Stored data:
-- ==== Sys2Proof/Tests/Slice0.lean ====
section
/-! SUPPORT. Our own tests: the checks on plain data refuse what they should; words of the spec decode to their
instructions; single steps give the results of the spec's vectors (`95_test_vectors.md`, whose numbers the names
carry); and every statement's hypotheses are met by a named case. -/

namespace Sys2Proof.Tests

open Sys2Proof Sys2Proof.Machine

/-! ### The checks on plain data (`00_scope.md` rule R7, `10_state.md` rule R25) -/

/-- Rule R7's defaults are allowed, and so is a memory of no bytes. -/
theorem test_valid_parameters :
    defaultParams.valid = true ∧ Params.valid ⟨0, 5, 0, defaultOpcodeMap⟩ = true := by decide

/-- Fewer special registers than the named five are refused. -/
theorem test_ill_formed_spCount : Params.valid ⟨64, 4, 256, defaultOpcodeMap⟩ = false := by decide

/-- Memory past the last address is refused. -/
theorem test_ill_formed_capacity : Params.valid ⟨0x100000001, 8, 256, defaultOpcodeMap⟩ = false := by decide

/-- A map that leaves an opcode out, and one that gives two opcodes one byte, are refused. -/
theorem test_ill_formed_map :
    OpcodeMap.bijective defaultOpcodeMap.tail = false ∧
    OpcodeMap.bijective ((.mov, 0x1A) :: defaultOpcodeMap.tail) = false := by decide

/-- An instruction that names register 264 of 264 is refused; one that names register 263 is not. -/
theorem test_ill_formed_instruction :
    (Instr.mov 8 264).wellFormed 264 = false ∧ (Instr.mov 8 263).wellFormed 264 = true := by decide

/-! ### Words written out from the spec (`95_test_vectors.md` sections 2, 3 and 5) decode to their instructions -/

/-- What a byte string decodes to under the default map. -/
def read (bytes : List Byte) : Option Instr := (decode defaultOpcodeMap bytes).toOption

theorem test_decode_mov :
    read [0x00, 0x0A, 0x00, 0x0B, 0x00, 0x00, 0x00, 0x00, 0x00] = some (.mov 10 11) := by decide

theorem test_decode_imm :
    read [0x01, 0xFF, 0xFF, 0xFF, 0xFF, 0x0A, 0x00, 0x00, 0x00] = some (.imm 0xFFFFFFFF 10) := by decide

theorem test_decode_mget :
    read [0x02, 0x0C, 0x00, 0x0D, 0x00, 0x00, 0x00, 0x00, 0x00] = some (.mget 12 13) := by decide

theorem test_decode_mset :
    read [0x03, 0x0C, 0x00, 0x08, 0x00, 0x00, 0x00, 0x00, 0x00] = some (.mset 12 8) := by decide

theorem test_decode_teq :
    read [0x04, 0x0A, 0x00, 0x0B, 0x00, 0x00, 0x00, 0x00, 0x00] = some (.teq 10 11) := by decide

theorem test_decode_tgt :
    read [0x05, 0x08, 0x00, 0x0F, 0x00, 0x00, 0x00, 0x00, 0x00] = some (.tgt 8 15) := by decide

theorem test_decode_tlt :
    read [0x06, 0x08, 0x00, 0x08, 0x01, 0x00, 0x00, 0x00, 0x00] = some (.tlt 8 264) := by decide

theorem test_decode_cjmp :
    read [0x07, 0x1B, 0x00, 0x00, 0x00, 0x00, 0x00, 0x00, 0x00] = some (.cjmp 27) := by decide

theorem test_decode_cjmpr :
    read [0x08, 0x2C, 0x01, 0x00, 0x00, 0x00, 0x00, 0x00, 0x00] = some (.cjmpr 300) := by decide

theorem test_decode_call :
    read [0x09, 0x78, 0x56, 0x34, 0x12, 0x00, 0x00, 0x00, 0x00] = some (.call 0x12345678) := by decide

theorem test_decode_callr :
    read [0x0A, 0x07, 0x01, 0x00, 0x00, 0x00, 0x00, 0x00, 0x00] = some (.callr 263) := by decide

theorem test_decode_sbit :
    read [0x0B, 0x08, 0x00, 0x1F, 0x01, 0x00, 0x00, 0x00, 0x00] = some (.sbit 8 31 1) := by decide

theorem test_decode_gbit :
    read [0x0C, 0x08, 0x00, 0x09, 0x00, 0x1F, 0x00, 0x00, 0x00] = some (.gbit 8 9 31) := by decide

theorem test_decode_shr :
    read [0x0D, 0x08, 0x00, 0x0B, 0x00, 0x0A, 0x00, 0x00, 0x00] = some (.shr 8 11 10) := by decide

theorem test_decode_shl :
    read [0x0E, 0x09, 0x00, 0x0C, 0x00, 0x0A, 0x00, 0x00, 0x00] = some (.shl 9 12 10) := by decide

theorem test_decode_inc :
    read [0x0F, 0x09, 0x00, 0x00, 0x00, 0x00, 0x00, 0x00, 0x00] = some (.inc 9) := by decide

theorem test_decode_dec :
    read [0x10, 0x0B, 0x00, 0x00, 0x00, 0x00, 0x00, 0x00, 0x00] = some (.dec 11) := by decide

◆ Work required
Starting with the first line above and ending with the line that holds "instructions; single steps", restate each line word for word and add nothing else.

◆ Exercise result
-- ==== Sys2Proof/Tests/Slice0.lean ====
section
/-! SUPPORT. Our own tests: the checks on plain data refuse what they should; words of the spec decode to their
instructions; single steps give the results of the spec's vectors (`95_test_vectors.md`, whose numbers the names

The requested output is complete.